Text-only Domain Adaptation for Low-Resource ASR Using Large Language Models
Proceedings of Shaping Multilingual, Multimodal AI for the Social Sciences and Humanities (LLMs4SSH) @ LREC 2026
Abstract
Automatic Speech Recognition (ASR) increasingly mediates access to broadcast media, public discourse and cultural archives. For minoritised languages, however, the development of robust ASR systems is constrained by limited and domain-restricted text data. This paper investigates cross-lingual text expansion (XLTE), a method that uses a Large Language Model (LLM) to generate in-domain text in a low-resource language from high-resource language summaries. We further examine whether supervised fine-tuning on a small set of human-authored texts enhances generation quality.
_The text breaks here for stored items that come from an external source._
-- ==== Sys2Proof/Machine/Core.lean ====
section
/-! DEFINITION. The machine as the host takes it. -/

def Sys2Proof.core : Host.Core :=
  { State := Sys2Proof.Machine.State, Fault := Sys2Proof.Machine.Fault, Refusal := Sys2Proof.Machine.Refusal,
    step := Sys2Proof.Machine.step, reset := Sys2Proof.Machine.State.reset }
end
Using Scottish Gaelic as a case study, we show that synthetic text generated via fine-tuned XLTE can be used to train an external language model that reduces Word Error Rate (WER) by 24.48% in a previously unseen broadcast domain. Our findings demonstrate that text-only domain adaptation through cross-lingual generation can strengthen speech technology in sparse data settings. Beyond engineering gains, the approach offers a scalable pathway for improving the digital representation, accessibility and sustainability of minoritised-language media and cultural heritage.